Los autos que pasaban por la calle alzaban sus luces y algunos conductores se detenían sin disimulo para ver a la mujer semidesnuda que ejercía el inequívoco ritual de la ebriedad truncada. A veces me pongo a imaginar los recuerdos que deben provocar esa postal fugaz en la que un hombre con el pene de fuera se inclina sobre una mujer con las nalgas abiertas a la noche y el pantalón en los tobillos. No es algo digno, pero, ¿cuántas cosas de este basurero inmundo que llamamos existencia no se parecen a nosotros mismos?
Nos vestimos a toda prisa; no obstante, los grupos de borrachos que salían de un antro cercano soltaban la rechifla no bien las luces de los autos nos descubrían a intervalos detrás de aquel árbol que, ya menos abstraídos por el deseo, nos pareció el más ralo de toda la zona.
Nos dirigimos en silencio a la avenida. Esperamos, callados, el arribo de un taxi.
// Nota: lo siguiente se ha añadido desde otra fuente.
-- ==== Sys2Proof/Laws/Stack.lean ====
section
/-! SUPPORT. The stack and the vectors where they lie in memory: each sequence in closed form. -/

namespace Sys2Proof.Machine

theorem sub_one_sub_one (w : Addr) : w - 1 - 1 = w - 2 := by rw [BitVec.sub_sub]; rfl
theorem add_one_add_one (w : Addr) : w + 1 + 1 = w + 2 := by rw [BitVec.add_assoc]; rfl

/-- A push on RAM stores the byte at SP, settles it and moves SP down by one. -/
theorem push8_ram {s : State} (h : s.isRam s.sp) (v : Byte) :
    push8 v s = .ok { s with
      mem := Memory.write s.mem s.sp.toNat v, sp := s.sp - 1, stale := s.staleOutside [s.sp] } := by
  rw [← State.pushed_stale s v]
  exact push8_ok.mpr ⟨(State.isRam_write h v).1, by simp only [State.pushed, (State.isRam_write h v).2]; rfl⟩

/-- A pull from memory reads the byte above SP and moves SP up by one. -/
theorem pull8_memory {s : State} (h : s.isMemory (s.sp + 1)) :
    pull8 s = .ok (Memory.read s.mem (s.sp + 1).toNat, { s with sp := s.sp + 1 }) := by
  obtain ⟨h1, h2, h3⟩ := State.isMemory_read h
  exact pull8_ok.mpr ⟨h1, by simp only [State.top, State.pulled, h2, h3]; rfl⟩

theorem pushAddrs_succ (sp : Addr) (n : Nat) : pushAddrs sp (n + 1) = pushAddrs sp n ++ [sp - BitVec.ofNat 16 n] := by
  simp [pushAddrs, List.range_succ]

/-- One more push settles one more byte. -/
theorem State.staleOutside_push {s t : State} (n : Nat) (h : t.stale = s.staleOutside (pushAddrs s.sp n))
    (hp : t.platform = s.platform) :
    t.staleOutside [s.sp - BitVec.ofNat 16 n] = s.staleOutside (pushAddrs s.sp (n + 1)) := by
  rw [State.staleOutside_trans h hp, pushAddrs_succ]

/-- A return address pushed on RAM: the low byte at the higher address. -/
theorem pushAddr_ram {s : State} (h1 : s.isRam s.sp) (h2 : s.isRam (s.sp - 1)) (ret : Addr) :
    pushAddr ret s = .ok { s with
      mem := Memory.write (Memory.write s.mem s.sp.toNat (loByte ret)) (s.sp - 1).toNat (hiByte ret)
      sp := s.sp - 2, stale := s.staleOutside (pushAddrs s.sp 2) } := by
  rw [pushAddr, push8_ram h1]
  refine (push8_ram (s := { s with mem := _, sp := s.sp - 1, stale := _ }) h2 _).trans ?_
  rw [sub_one_sub_one]
  refine congrArg _ (State.ext rfl rfl rfl rfl rfl rfl rfl rfl rfl rfl rfl rfl rfl rfl rfl ?_ rfl)
  exact State.staleOutside_push 1 (by simp [pushAddrs]) rfl

/-- A return address pulled from memory: the high byte at the lower address. -/
theorem pullAddr_memory {s : State} (h1 : s.isMemory (s.sp + 1)) (h2 : s.isMemory (s.sp + 2)) :
    pullAddr s = .ok (word (Memory.read s.mem (s.sp + 1).toNat) (Memory.read s.mem (s.sp + 2).toNat),
      { s with sp := s.sp + 2 }) := by
  rw [pullAddr, pull8_memory h1]
  simp only [bind, Except.bind]
  rw [pull8_memory (s := { s with sp := s.sp + 1 }) (by rw [add_one_add_one]; exact h2)]
  simp only [add_one_add_one]; rfl

/-- The interrupt frame pushed on RAM: the memory is `frameMemory`, SP five lower (R302). -/
theorem pushFrame_ram {s : State} (h : ∀ a ∈ pushAddrs s.sp 5, s.isRam a) (ret : Addr) :
    pushFrame ret s = .ok { s with
      mem := frameMemory ret s, sp := s.sp - 5, stale := s.staleOutside (pushAddrs s.sp 5) } := by
  have h0 : s.isRam s.sp := h _ (by simp [pushAddrs, List.range, List.range.loop])
  have h1 : s.isRam (s.sp - 1) := h _ (by simp [pushAddrs, List.range, List.range.loop])
  have h2 : s.isRam (s.sp - 2) := h _ (by simp [pushAddrs, List.range, List.range.loop])
  have h3 : s.isRam (s.sp - 3) := h _ (by simp [pushAddrs, List.range, List.range.loop])
  have h4 : s.isRam (s.sp - 4) := h _ (by simp [pushAddrs, List.range, List.range.loop])
  have e3 : s.sp - 2 - 1 = s.sp - 3 := by rw [BitVec.sub_sub]; rfl
  have e4 : s.sp - 3 - 1 = s.sp - 4 := by rw [BitVec.sub_sub]; rfl
  have e5 : s.sp - 4 - 1 = s.sp - 5 := by rw [BitVec.sub_sub]; rfl
  rw [pushFrame, pushAddr_ram h0 h1]
  simp only [bind, Except.bind]
  rw [push8_ram (s := { s with mem := _, sp := s.sp - 2, stale := _ }) h2]
  simp only [e3]
  rw [push8_ram (s := { s with mem := _, sp := s.sp - 3, stale := _ }) h3]
  simp only [e4]
  rw [push8_ram (s := { s with mem := _, sp := s.sp - 4, stale := _ }) h4]
  simp only [e5]
  refine congrArg _ (State.ext rfl rfl rfl rfl rfl rfl rfl rfl rfl rfl rfl rfl rfl rfl rfl ?_ rfl)
  exact State.staleOutside_push 4 (State.staleOutside_push 3 (State.staleOutside_push 2 rfl rfl) rfl) rfl

/-- A vector in memory, loaded into PC, the high byte at the lower address (R53). -/
theorem jumpVector_memory {vector : Addr} {s : State} (h1 : s.isMemory vector) (h2 : s.isMemory (vector + 1)) :
    jumpVector vector s = .ok { s with
      pc := word (Memory.read s.mem vector.toNat) (Memory.read s.mem (vector + 1).toNat) } := by
  obtain ⟨a1, b1, c1⟩ := State.isMemory_read h1
  obtain ⟨a2, b2, c2⟩ := State.isMemory_read h2
  exact jumpVector_ok.mpr ⟨a1, a2, by simp only [c1, b1, b2, c2]; rfl⟩

/-! ## The return from an exception -/

theorem State.setA_pulled (s : State) (v : Byte) : (s.setA v).pulled = s.pulled.setA v := by
  unfold State.pulled State.afterRead
  rw [State.kindAt_congr (show (s.setA v).platform = s.platform from rfl)]
  simp only [State.setA_sp]
  split <;> rfl

theorem State.setX_pulled (s : State) (v : Byte) : (s.setX v).pulled = s.pulled.setX v := by
  unfold State.pulled State.afterRead
  rw [State.kindAt_congr (show (s.setX v).platform = s.platform from rfl)]
  simp only [State.setX_sp]
  split <;> rfl

theorem State.setCcr_pulled (s : State) (f : Ccr) : (s.setCcr f).pulled = s.pulled.setCcr f := by
  unfold State.pulled State.afterRead
  rw [State.kindAt_congr (show (s.setCcr f).platform = s.platform from rfl)]
  simp only [State.setCcr_sp]
  split <;> rfl

@[simp] theorem State.setA_top (s : State) (v : Byte) : (s.setA v).top = s.top := rfl
@[simp] theorem State.setX_top (s : State) (v : Byte) : (s.setX v).top = s.top := rfl
@[simp] theorem State.setCcr_top (s : State) (f : Ccr) : (s.setCcr f).top = s.top := rfl

@[simp] theorem State.setA_answers (s : State) (v : Byte) (a : Addr) : (s.setA v).answers a = s.answers a := rfl
@[simp] theorem State.setX_answers (s : State) (v : Byte) (a : Addr) : (s.setX v).answers a = s.answers a := rfl
@[simp] theorem State.setCcr_answers (s : State) (f : Ccr) (a : Addr) : (s.setCcr f).answers a = s.answers a := rfl

/-- The return from an exception pulls five bytes: CCR, A, X, PCH, PCL. -/
theorem returnFromTrap_ok {s t : State} :
    returnFromTrap s = .ok t ↔ s.answers (s.sp + 1) = true ∧ s.answers (s.sp + 1 + 1) = true ∧
      s.answers (s.sp + 1 + 1 + 1) = true ∧ s.answers (s.sp + 1 + 1 + 1 + 1) = true ∧
      s.answers (s.sp + 1 + 1 + 1 + 1 + 1) = true ∧
      t = ((((s.pulled.pulled.pulled.pulled.pulled.setCcr (.ofByte s.top)).setA s.pulled.top).setX
        s.pulled.pulled.top).setPc
          (word s.pulled.pulled.pulled.top s.pulled.pulled.pulled.pulled.top)) := by
  simp only [returnFromTrap, bind_ok, pull8_ok, pullAddr_ok, pure_ok]
  constructor
  · rintro ⟨_, ⟨h1, rfl⟩, _, ⟨h2, rfl⟩, _, ⟨h3, rfl⟩, _, ⟨h4, h5, rfl⟩, rfl⟩
    simp only [State.setX_pulled, State.setA_pulled, State.setCcr_pulled, State.setX_sp, State.setA_sp,
      State.setCcr_sp, State.pulled_sp, State.setX_answers, State.setA_answers, State.setCcr_answers,
      State.pulled_answers, State.setX_top, State.setA_top, State.setCcr_top] at h2 h3 h4 h5 ⊢
    exact ⟨h1, h2, h3, h4, h5, trivial⟩
  · rintro ⟨h1, h2, h3, h4, h5, rfl⟩
    refine ⟨_, ⟨h1, rfl⟩, _, ⟨?_, rfl⟩, _, ⟨?_, rfl⟩, _, ⟨?_, ?_, rfl⟩, ?_⟩ <;>
    simp only [State.setX_pulled, State.setA_pulled, State.setCcr_pulled, State.setX_sp, State.setA_sp,
      State.setCcr_sp, State.pulled_sp, State.setX_answers, State.setA_answers, State.setCcr_answers,
      State.pulled_answers, State.setX_top, State.setA_top, State.setCcr_top] <;> trivial

/-- The return from an exception whose frame lies in memory (R272, R307). -/
theorem returnFromTrap_memory {s : State} (h1 : s.isMemory (s.sp + 1)) (h2 : s.isMemory (s.sp + 2))
    (h3 : s.isMemory (s.sp + 3)) (h4 : s.isMemory (s.sp + 4)) (h5 : s.isMemory (s.sp + 5)) :
    returnFromTrap s = .ok { s with
      ccr := .ofByte (Memory.read s.mem (s.sp + 1).toNat), a := Memory.read s.mem (s.sp + 2).toNat
      x := Memory.read s.mem (s.sp + 3).toNat, sp := s.sp + 5
      pc := word (Memory.read s.mem (s.sp + 4).toNat) (Memory.read s.mem (s.sp + 5).toNat) } := by
  have e3 : s.sp + 2 + 1 = s.sp + 3 := by rw [BitVec.add_assoc]; rfl
  have e4 : s.sp + 3 + 1 = s.sp + 4 := by rw [BitVec.add_assoc]; rfl
  have e5 : s.sp + 3 + 2 = s.sp + 5 := by rw [BitVec.add_assoc]; rfl
  rw [returnFromTrap, pull8_memory h1]
  simp only [bind, Except.bind, State.setCcr]
  rw [pull8_memory (s := { s with sp := s.sp + 1, ccr := _ }) (by rw [add_one_add_one]; exact h2)]
  simp only [add_one_add_one, State.setA]
  rw [pull8_memory (s := { s with sp := s.sp + 2, ccr := _, a := _ }) (by rw [e3]; exact h3)]
  simp only [e3, State.setX]
  rw [pullAddr_memory (s := { s with sp := s.sp + 3, ccr := _, a := _, x := _ }) (by rw [e4]; exact h4)
    (by rw [e5]; exact h5)]
  simp only [e4, e5]; rfl

end Sys2Proof.Machine
end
Mientras el vehículo agotaba decidido las calles del sur, Laura recargó su cabeza en mi pecho y luego alzó la vista para buscarme.
-Perdóname -musitó-. Ya me sentía mal desde que salimos y el aire acabó por darme en la madre. Pero te lo prometí y no podía echarme para atrás.
-No te preocupes -la tranquilicé-. Fue una cosa muy estúpida, querer hacerlo a media calle. Pero, bueno, al menos no terminó en tragedia.
-Antes quería que lo recordaras. Ahora daría cualquier cosa por que te olvidaras de lo que pasó.
-Ya, ya, no fue nada. -Le acaricié la mejilla-. A la gente le ocurren estas cosas. Luego el tiempo se encarga de borrarlo, y vivimos felices para siempre.
Laura me sonrió y cerró los ojos.

Le pedí al taxista que aguardara y la acompañé hasta la entrada de su edificio.
-Debo tener un aspecto horrible...
-No más que el hombre que me llevará a casa. Y aún no sé si acabará por asesinarme.
Quise besarla, pero a último momento me detuve. Ella interpretó mi indecisión y soltó una risa débil.
-Te juro que ya no voy a vomitar: tengo la panza vacía.
Alcé los hombros en un gesto de divertida incredulidad.
Laura introdujo la llave y abrió la puerta. Entonces se detuvo; se dio la media vuelta y volvió hacia mí.
-Sólo una cosa -me dijo-: prométeme que harás todo lo posible por olvidar esta noche; no dejes que el tiempo se encargue del asunto.
-Lo prometo -le respondí.
Y volvimos a despedirnos. Para siempre, porque a partir de esa noche jamás la volví a ver.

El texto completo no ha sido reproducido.